Reducing LLM Agent Pipeline Token Costs by 50%: A Practical Comparison of Summary Agent vs. Chunk Injection vs. Prompt Caching
When we first deployed the 10-step agent pipeline to production, we were charged $0.80 per single request. With 1,000 requests a day, that was $24,000 a month. The pipeline itself ran well, but the API costs were threatening the business model. When we dug into the cause, the answer was simple—with every request, the entire previous conversation, system prompt, and search results were being resent in their entirety.

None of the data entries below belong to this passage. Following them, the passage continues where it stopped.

/-- Row 8 of the one-byte opcode map (30_encoding.md R168). -/
def row8 (column : Nat) : Format :=
  match column with
  | 0 => .modrm fun reg => .rmImm8 fun rm v => immedGroup reg rm (.byte false v)
  | 1 => .modrm fun reg => .rmImm16 fun rm v => immedGroup reg rm (.word v)
  | 2 => .modrm fun reg => .rmImm8 fun rm v => immedGroup reg rm (.byte true v)
  | 3 => .modrm fun reg => .rmImm8 fun rm v => immedGroup reg rm (.sx v)
  | 4 => .modrm fun r => .rm fun rm => .testRmReg .byte rm r
  | 5 => .modrm fun r => .rm fun rm => .testRmReg .word rm r
  | 6 => .modrm fun r => .rm fun rm => .xchgRmReg .byte rm r
  | 7 => .modrm fun r => .rm fun rm => .xchgRmReg .word rm r
  | 8 => .modrm fun r => .rm fun rm => .movRmReg .byte rm r
  | 9 => .modrm fun r => .rm fun rm => .movRmReg .word rm r
  | 10 => .modrm fun r => .rm fun rm => .movRegRm .byte r rm
  | 11 => .modrm fun r => .rm fun rm => .movRegRm .word r rm
  | 12 => .modrm movFromSreg
  | 13 => .modrm fun r => .mem fun m => .lea r m
  | 14 => .modrm movToSreg
  | _ => .modrm (onlyReg0 (.rm .popRm))

/-- Row 9 of the one-byte opcode map (30_encoding.md R168, R169). -/
def row9 (reg : Reg) (column : Nat) : Format :=
  match column with
  | 0 => .bare .nop
  | 8 => .bare .cbw
  | 9 => .bare .cwd
  | 10 => .far fun off sel => .callFar off sel
  | 11 => .bare .wait
  | 12 => .bare .pushf
  | 13 => .bare .popf
  | 14 => .bare .sahf
  | 15 => .bare .lahf
  | _ => .bare (.xchgAx reg)

/-- Row A of the one-byte opcode map (30_encoding.md R168). -/
def rowA (column : Nat) : Format :=
  match column with
  | 0 => .imm16 (.movAccMem .byte)
  | 1 => .imm16 (.movAccMem .word)
  | 2 => .imm16 (.movMemAcc .byte)
  | 3 => .imm16 (.movMemAcc .word)
  | 4 => .bare (.movs .byte)
  | 5 => .bare (.movs .word)
  | 6 => .bare (.cmps .byte)
  | 7 => .bare (.cmps .word)
  | 8 => .imm8 fun v => .testAccImm (.byte v)
  | 9 => .imm16 fun v => .testAccImm (.word v)
  | 10 => .bare (.stos .byte)
  | 11 => .bare (.stos .word)
  | 12 => .bare (.lods .byte)
  | 13 => .bare (.lods .word)
  | 14 => .bare (.scas .byte)
  | _ => .bare (.scas .word)

/-- Row C of the one-byte opcode map (30_encoding.md R168). -/
def rowC (column : Nat) : Format :=
  match column with
  | 0 => .modrm (shiftGroupImm .byte)
  | 1 => .modrm (shiftGroupImm .word)
  | 2 => .imm16 .retNearImm
  | 3 => .bare .retNear
  | 4 => .modrm fun r => .mem fun m => .les r m
  | 5 => .modrm fun r => .mem fun m => .lds r m
  | 6 => .modrm (onlyReg0 (.rmImm8 fun rm v => .movRmImm rm (.byte v)))
  | 7 => .modrm (onlyReg0 (.rmImm16 fun rm v => .movRmImm rm (.word v)))
  | 8 => .imm16imm8 fun size level => .enter size level
  | 9 => .bare .leave
  | 10 => .imm16 .retFarImm
  | 11 => .bare .retFar
  | 12 => .bare .int3
  | 13 => .imm8 .intN
  | 14 => .bare .into
  | _ => .bare .iret

/-- Row D of the one-byte opcode map (30_encoding.md R168). -/
def rowD (op : Byte) (ttt : BitVec 3) (column : Nat) : Format :=
  match column with
  | 0 => .modrm (shiftGroup1 .byte)
  | 1 => .modrm (shiftGroup1 .word)
  | 2 => .modrm (shiftGroupCl .byte)
  | 3 => .modrm (shiftGroupCl .word)
  | 4 => .baseTen .aam
  | 5 => .baseTen .aad
  | 6 => .bare (.undefined (.oneByte op))
  | 7 => .bare .xlat
  | _ => .modrm fun lll => .rm fun rm => .esc ttt lll rm

/-- Row E of the one-byte opcode map (30_encoding.md R168). -/
def rowE (column : Nat) : Format :=
  match column with
  | 0 => .imm8 .loopnz
  | 1 => .imm8 .loopz
  | 2 => .imm8 .loop
  | 3 => .imm8 .jcxz
  | 4 => .imm8 (.inPort .byte)
  | 5 => .imm8 (.inPort .word)
  | 6 => .imm8 (.outPort .byte)
  | 7 => .imm8 (.outPort .word)
  | 8 => .imm16 .callNear
  | 9 => .imm16 .jmpNear
  | 10 => .far fun off sel => .jmpFar off sel
  | 11 => .imm8 .jmpShort
  | 12 => .bare (.inDx .byte)
  | 13 => .bare (.inDx .word)
  | 14 => .bare (.outDx .byte)
  | _ => .bare (.outDx .word)

/-- Row F of the one-byte opcode map (30_encoding.md R168). -/
def rowF (op : Byte) (column : Nat) : Format :=
  match column with
  | 0 => .bare .lock
  | 2 => .bare .repne
  | 3 => .bare .rep
  | 4 => .bare .hlt
  | 5 => .bare .cmc
  | 6 => .modrm (group1 .byte)
  | 7 => .modrm (group1 .word)
  | 8 => .bare .clc
  | 9 => .bare .stc
  | 10 => .bare .cli
  | 11 => .bare .sti
  | 12 => .bare .cld
  | 13 => .bare .std
  | 14 => .modrm group2Byte
  | 15 => .modrm group2Word
  | _ => .bare (.undefined (.oneByte op))

/-- The one-byte opcode map of 30_encoding.md R168, by its sixteen rows. -/
def opcodeFormat (b : Byte) : Format :=
  let column : Nat := (b.extractLsb' 0 4).toNat
  let reg : Reg := b.extractLsb' 0 3
  match (b.extractLsb' 4 4).toNat with
  | 0 => row0 column
  | 1 => row1 column
  | 2 => row2 column
  | 3 => row3 column
  | 4 => if column < 8 then .bare (.incReg reg) else .bare (.decReg reg)
  | 5 => if column < 8 then .bare (.pushReg reg) else .bare (.popReg reg)
  | 6 => row6 b column
  | 7 => row7 column
  | 8 => row8 column
  | 9 => row9 reg column
  | 10 => rowA column
  | 11 =>
    if column < 8 then .imm8 fun v => .movRegImm reg (.byte v)
    else .imm16 fun v => .movRegImm reg (.word v)
  | 12 => rowC column
  | 13 => rowD b reg column
  | 14 => rowE column
  | _ => rowF b column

This article is a practical guide for developers running multistep agents on LangChain, LlamaIndex, or by calling APIs directly. It compares three key strategies for context compression—summary agents, chunk injection, and prompt caching—along with executable code. Hierarchically combining these three strategies can reduce token costs by 50–90%.
Key Concepts
Why Context Explodes in the Agent Pipeline
The LLM API charges the entire input token for every request. When an agent executes 10 steps, if the result of step 1 is accumulated as the input for step 2, and the result of step 2 is accumulated as the input for step 3—the size of the input for the final step becomes the sum of all previous steps. Three structural problems overlap here.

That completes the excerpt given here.